Work to be completed.
Once the line containing "else if off = 0x030 then" is found in the records below, return it and each following line exactly, up to and including the line containing "advanced (R7). -/", and nothing else.

Data provided.
-- ==== Sys2Proof/Machine/Ops.lean ====
section
/-!
DEFINITION. Machine/Ops.lean: the named operations over registers, interrupts, time and power domains that
every family of commands is written in.
-/
namespace Sys2Proof.Machine

/-! ## Reset values of registers (R38 and the tables; R41, R47, R53, R215, R434) -/

/-- Pages whose block holds no SRAM: their scrub registers read zero and ignore writes (R47). R479, R497 and
R530 say it of THERM, FAULT and RSTCLK; CHIP and the reach common pages name no memory. DEDUCED (log 16). -/
def noSram (k : Reg.Kind) : Bool :=
  match k with
  | .chip | .rstclk | .therm | .fault | .reachCommon => true
  | _ => false

/-- PAGE_CTL.EN at reset: 1 in the global pages, Vault common and the host DMA pages, 0 elsewhere (R41). -/
def enReset (pg : Nat) : Nat := if pg < 0x009 ∨ pg = 0x010 ∨ (0x260 ≤ pg ∧ pg < 0x269) then 1 else 0

/-- The default vector of page `n` (R53). -/
def defaultVector (n : Nat) : Nat :=
  if n = 0x000 ∨ n = 0x001 ∨ n = 0x004 ∨ n = 0x008 then 0
  else if n = 0x002 ∨ n = 0x007 then 1
  else if n = 0x003 then 2
  else if n = 0x005 then 3
  else if n = 0x006 then 4
  else if n = 0x010 ∨ (0x020 ≤ n ∧ n < 0x040) then 5
  else if 0x040 ≤ n ∧ n < 0x088 then 6 + (n - 0x040) / 9
  else if 0x090 ≤ n ∧ n < 0x120 then 6 + (n - 0x090) / 18
  else if 0x120 ≤ n ∧ n < 0x220 then 14 + (n - 0x120) / 16
  else if 0x220 ≤ n ∧ n < 0x230 then 30
  else if 0x230 ≤ n ∧ n < 0x240 then 31
  else if 0x240 ≤ n ∧ n < 0x250 then 32
  else if 0x250 ≤ n ∧ n < 0x260 then 33
  else if 0x260 ≤ n ∧ n < 0x270 then 34
  else 0

/-- Registers whose value after boot differs from their table's reset column, because a rule gives it:
CAL_STAT.G 1.0 (R457), THERM_STAT thermal cap 820 W (R472), LB_STAT with the PLL of the reset mode locked
(R61, R524 step 7), FL_STAT ready (R524 step 7), DLINK_STAT up (R524), REFCLK_STAT and TIME_CLK_STAT
present and locked, POOL_CAP of the reset carve (R229, R524 step 7), SL_STAT RUNNING for S0 to S7 and
STOPPED for S8 to S15 (R163), IMG_VERSION and IMG_SVN of the firmware of S0 to S7. DEDUCED (log 17). -/
def bootValue (a : Nat) : Option Nat :=
  if a = Reg.pwr_CAL_STAT then some 0x1000
  else if a = Reg.therm_THERM_STAT then some 0x334
  else if a / 65536 ≥ 0x040 ∧ a / 65536 < 0x088 ∧ a % 65536 = 0x100 then some 0x5
  else if 0x120 ≤ a / 65536 ∧ a / 65536 < 0x220 ∧ a / 65536 % 16 = 3 ∧ a % 65536 = 0x104 then
    some (if a / 65536 < 0x1A0 then 0x30000 else 0x10000)
  else if 0x120 ≤ a / 65536 ∧ a / 65536 < 0x1A0 ∧ a / 65536 % 16 = 3 ∧ a % 65536 = 0x11C then
    some (Config.fwVersion ((a / 65536 - 0x120) / 16)).toNat
  else if 0x120 ≤ a / 65536 ∧ a / 65536 < 0x1A0 ∧ a / 65536 % 16 = 3 ∧ a % 65536 = 0x120 then
    some (Config.fwSvn ((a / 65536 - 0x120) / 16)).toNat
  else if a = Reg.flume_FL_STAT then some 0x3
  else if a = Reg.fault_DLINK_STAT then some 0x03FF0000
  else if a = Reg.rstclk_REFCLK_STAT then some 0x030001FF
  else if a = Reg.time_TIME_CLK_STAT then some 0x1
  else if a = Reg.bufmgr_POOL_CAP 0 then some 393216
  else if a = Reg.bufmgr_POOL_CAP 1 then some 196608
  else if a = Reg.bufmgr_POOL_CAP 2 then some 90112
  else none

/-- What a register that is not listed reads as: its reset value. -/
def rstVal (key : Nat) : Word :=
  let a := key % 0x10000000
  match bootValue a with
  | some v => wd v
  | none =>
    match Reg.rowAt a with
    | none => 0
    | some r =>
      let pg := a / 65536
      let off := a % 65536
      if off = 0x008 then wd (enReset pg)
      else if off = 0x030 then
        (match Reg.kindOf pg with
         | some k => if noSram k then 0 else wd r.rst
         | none => 0)
      else if pg = 0 ∧ 0x1000 ≤ off then wd (0x80000000 + defaultVector ((off - 0x1000) / 4))
      else if a = Reg.vault_UP_OWNER 0 then 0x11
      else if a = Reg.vault_UP_OWNER 5 then 0x16
      else if pg = 0x232 ∧ 0x280 ≤ off ∧ off < 0x2C0 then 1
      else if pg = 0x232 ∧ 0x2C0 ≤ off ∧ off < 0x300 then 2
      else wd r.rst

/-! ## Reading and writing registers -/

/-- The value a register holds. -/
def Chip.rd (c : Chip) (a : Nat) : Word := (mget c.regs a).getD (rstVal a)

/-- A register given a value. -/
def Chip.wr (c : Chip) (a : Nat) (v : Word) : Chip :=
  { c with regs := mput c.regs a (if v = rstVal a then none else some v) }

/-- A field `[hi:lo]` of a register. -/
def Chip.rdF (c : Chip) (a hi lo : Nat) : Nat := fld (c.rd a) hi lo

/-- A field of a register given a value. -/
def Chip.wrF (c : Chip) (a hi lo v : Nat) : Chip := c.wr a (setFld (c.rd a) hi lo v)

/-- Bit `i` of a register. -/
def Chip.rdB (c : Chip) (a i : Nat) : Bool := bit (c.rd a) i

/-- Bits of a register set (an OR of a mask). -/
def Chip.orW (c : Chip) (a : Nat) (m : Word) : Chip := c.wr a (c.rd a ||| m)

/-- A saturating counter register advanced (R7). -/
def Chip.count (c : Chip) (a : Nat) (n : Nat) : Chip := c.wr a (satAdd (c.rd a) n)

/-- A saturating counter held in the field `[hi:lo]` of a register advanced by one. -/
def Chip.countF (c : Chip) (a hi lo : Nat) : Chip :=
  c.wrF a hi lo (clampTo (2 ^ (hi + 1 - lo) - 1) (c.rdF a hi lo + 1))

/-- A 64-bit counter pair advanced, modulo 2^64 (R36). -/
def Chip.count64 (c : Chip) (lo hi : Nat) (n : Nat) : Chip :=
  let v := (c.rd lo).toNat + 4294967296 * (c.rd hi).toNat + n
  (c.wr lo (wd (v % 4294967296))).wr hi (wd (v / 4294967296))

/-- A value of a 64-bit register pair. -/
def Chip.rd64 (c : Chip) (lo hi : Nat) : Nat := (c.rd lo).toNat + 4294967296 * (c.rd hi).toNat

/-- A 64-bit register pair given a value. -/
def Chip.wr64 (c : Chip) (lo hi v : Nat) : Chip :=
  (c.wr lo (wd (v % 4294967296))).wr hi (wd (v / 4294967296 % 4294967296))

/-- Something the block sends. -/
def Chip.emit (c : Chip) (o : Output) : Chip := { c with out := c.out ++ [o] }

/-- A fresh free value: the spec leaves the value open (log 3). -/
def Chip.free (c : Chip) : Word × Chip := (Config.freeWord c.fresh, { c with fresh := c.fresh + 1 })

/-! ## Banks (R48, R436) -/

/-- The active bank: false A, true B (R453). -/
def Chip.bankB (c : Chip) : Bool := c.rdB Reg.epoch_EPOCH_STAT 16

/-- Key of an RWE register in a bank. -/
def bankKey (b : Bool) (a : Nat) : Nat := if b then 0x10000000 + a else a

/-- An RWE register as one bank holds it. -/
def Chip.rdE (c : Chip) (b : Bool) (a : Nat) : Word := c.rd (bankKey b a)

/-- A field of an RWE register in a bank. -/
def Chip.rdEF (c : Chip) (b : Bool) (a hi lo : Nat) : Nat := fld (c.rdE b a) hi lo

/-- Whether the epoch machine is in STAGING (R438). -/
def Chip.staging (c : Chip) : Bool := c.rdF Reg.epoch_EPOCH_STAT 31 28 == 2

/-- The pages whose RWE fields are banked (R436). -/
def bankedPage (pg : Nat) : Bool :=
  match Reg.kindOf pg with
  | some .parser | some .weir | some .sched | some .wheel | some .level | some .trace => true
  | _ => false

/-- The bank that holds an epoch stamp: the active bank for CUR, the other one otherwise (R436, R442). -/
def Chip.bankOf (c : Chip) (e : Nat) : Bool :=
  if e = c.rdF Reg.epoch_EPOCH_STAT 15 0 then c.bankB else !c.bankB

/-! ## Interrupts (R44, R45, R54) -/

/-- Whether any of the `n` registers from `a`, 4 bytes apart, is not zero. -/
def Chip.anySet (c : Chip) (a : Nat) : Nat → Bool
  | 0 => false
  | n + 1 => c.rd a != 0 || c.anySet (a + 4) n

/-- Lanes of block `k` whose LN_EV is not zero, as bits (R85). -/
def Chip.laneEvs (c : Chip) (k : Nat) : Nat → Nat
  | 0 => 0
  | i + 1 => c.laneEvs k i + (if c.rd (Reg.lane_LN_EV k i) = 0 then 0 else 2 ^ i)

/-- The RO bits of INT_CAUSE that follow a condition, by page: R85 lane events, R87 MSC_EV, R252 FBG_WARN_EV,
R276 flush and storm, R305 TH_EV, R352 PTPQ_EV and TXTS_EV, R393 SMPQ_EV, R411 mailbox bits. -/
def Chip.levelCause (c : Chip) (pg : Nat) : Word :=
  match Reg.kindOf pg with
  | some .lane => wd (c.laneEvs (pg - 0x040) 16)
  | some .port => if c.rd (Reg.port_MSC_PEND (pg - 0x090)) = 0 then 0 else oneBit 24
  | some .bufmgr => if c.rd Reg.bufmgr_FBG_WARN_PEND = 0 then 0 else oneBit 19
  | some .switch =>
    (if c.anySet (Reg.switch_FLUSH_DONE_PEND 0) 36 then oneBit 27 else 0) |||
    (if c.anySet (Reg.switch_WD_PEND 0) 36 then oneBit 26 else 0)
  | some .gauge => if c.anySet (Reg.gauge_TH_PEND ((pg - 0x126) / 16) 0) 46 then oneBit 27 else 0
  | some .time =>
    (if c.rd Reg.time_PTPQ_HEAD = c.rd Reg.time_PTPQ_TAIL &&& 0xFFF then 0 else oneBit 20) |||
    (if c.anySet (Reg.time_TXTS_PEND 0) 36 then oneBit 18 else 0)
  | some .telemetry =>
    if c.rd Reg.telemetry_SMPQ_HEAD = c.rd Reg.telemetry_SMPQ_TAIL then 0 else oneBit 25
  | some .mbx =>
    (if c.rd Reg.mbx_POST_PEND = 0 then 0 else oneBit 27) |||
    (if c.rd Reg.mbx_ACK_PEND = 0 then 0 else oneBit 26) |||
    (if c.rd Reg.mbx_TMO_PEND = 0 then 0 else oneBit 25) |||
    (if c.rd Reg.mbx_XOVER_PEND = 0 then 0 else oneBit 24)
  | _ => 0

/-- INT_CAUSE of a page as it reads: the event bits held and the bits that follow a condition. -/
def Chip.cause (c : Chip) (pg : Nat) : Word := c.rd (Reg.INT_CAUSE pg) ||| c.levelCause pg

/-- A page asserts when INT_CAUSE AND INT_ENABLE is not zero (R51). -/
def Chip.asserts (c : Chip) (pg : Nat) : Bool := (c.cause pg &&& c.rd (Reg.INT_ENABLE pg)) != 0

/-- MSI-X vectors a function's table holds: PF0 128, VFn 8 (R532). -/
def msixSize (f : Nat) : Nat := if f = 0 then 128 else 8

/-- The MSI-X vector of a page, `none` for a route to INT_N (R52, R53). -/
def Chip.route (c : Chip) (pg : Nat) : Option (Nat × Nat) :=
  let w := c.rd (Reg.chip_INT_ROUTE pg)
  let f := fld w 18 16
  let v := fld w 6 0
  if bit w 31 && v < 64 && v < msixSize f then some (f, v) else none

/-- The pages with an INT_ENABLE away from reset: no other page asserts. -/
def Chip.enabledPages (c : Chip) : List Nat :=
  (c.regs.filter fun kv => kv.1 % 65536 == 0x14 && kv.1 < 0x10000000).map fun kv => kv.1 / 65536

/-- Completions of a ring beyond RING_ACK (R543), from its registers. -/
def Chip.ringBeyond (c : Chip) (r : Nat) : Nat :=
  let b := r / 8
  let i := r % 8
  let size := 2 ^ (max 6 (min 16 (c.rdF (Reg.ringblk_RING_CFG b i) 28 24)))
  ((c.rdF (Reg.ringblk_RING_HEAD b i) 15 0 + size) - (c.rdF (Reg.ringblk_RING_ACK b i) 15 0 % size)) % size

/-- A ring asserts when its completions beyond RING_ACK reach COAL_CNT, or the oldest has waited COAL_TIME
(R543; a COAL_CNT of 0 acts as 1). -/
def Chip.ringAsserts (c : Chip) (r : Nat) : Bool :=
  let n := c.ringBeyond r
  (max 1 (c.rdF (Reg.ringblk_RING_COAL (r / 8) (r % 8)) 15 0) ≤ n) || (n != 0 && c.dma.coalDue.contains r)

/-- Owner function of a ring block (R534, BLOCK_OWNER). -/
def Chip.blockOwner (c : Chip) (b : Nat) : Nat := c.rdF Reg.dma_BLOCK_OWNER (3 * b + 2) (3 * b)

/-- The vector of a ring (R543): PF0 vector 64 + r, or VFn vector i. -/
def Chip.ringVector (c : Chip) (r : Nat) : Nat × Nat :=
  let f := c.blockOwner (r / 8)
  if f = 0 then (0, 64 + r) else (f, r % 8)

/-- A vector is pending while a page routed to it or a ring that uses it asserts (R54, R543). -/
def Chip.vecPending (c : Chip) (fv : Nat × Nat) : Bool :=
  c.enabledPages.any (fun pg => c.asserts pg && c.route pg == some fv) ||
  (List.range 64).any (fun r => c.ringVector r == fv && c.ringAsserts r)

Reply to the exercise.
      else if off = 0x030 then
        (match Reg.kindOf pg with
         | some k => if noSram k then 0 else wd r.rst
         | none => 0)
      else if pg = 0 ∧ 0x1000 ≤ off then wd (0x80000000 + defaultVector ((off - 0x1000) / 4))
      else if a = Reg.vault_UP_OWNER 0 then 0x11
      else if a = Reg.vault_UP_OWNER 5 then 0x16
      else if pg = 0x232 ∧ 0x280 ≤ off ∧ off < 0x2C0 then 1
      else if pg = 0x232 ∧ 0x2C0 ≤ off ∧ off < 0x300 then 2
      else wd r.rst

/-! ## Reading and writing registers -/

/-- The value a register holds. -/
def Chip.rd (c : Chip) (a : Nat) : Word := (mget c.regs a).getD (rstVal a)

/-- A register given a value. -/
def Chip.wr (c : Chip) (a : Nat) (v : Word) : Chip :=
  { c with regs := mput c.regs a (if v = rstVal a then none else some v) }

/-- A field `[hi:lo]` of a register. -/
def Chip.rdF (c : Chip) (a hi lo : Nat) : Nat := fld (c.rd a) hi lo

/-- A field of a register given a value. -/
def Chip.wrF (c : Chip) (a hi lo v : Nat) : Chip := c.wr a (setFld (c.rd a) hi lo v)

/-- Bit `i` of a register. -/
def Chip.rdB (c : Chip) (a i : Nat) : Bool := bit (c.rd a) i

/-- Bits of a register set (an OR of a mask). -/
def Chip.orW (c : Chip) (a : Nat) (m : Word) : Chip := c.wr a (c.rd a ||| m)

/-- A saturating counter register advanced (R7). -/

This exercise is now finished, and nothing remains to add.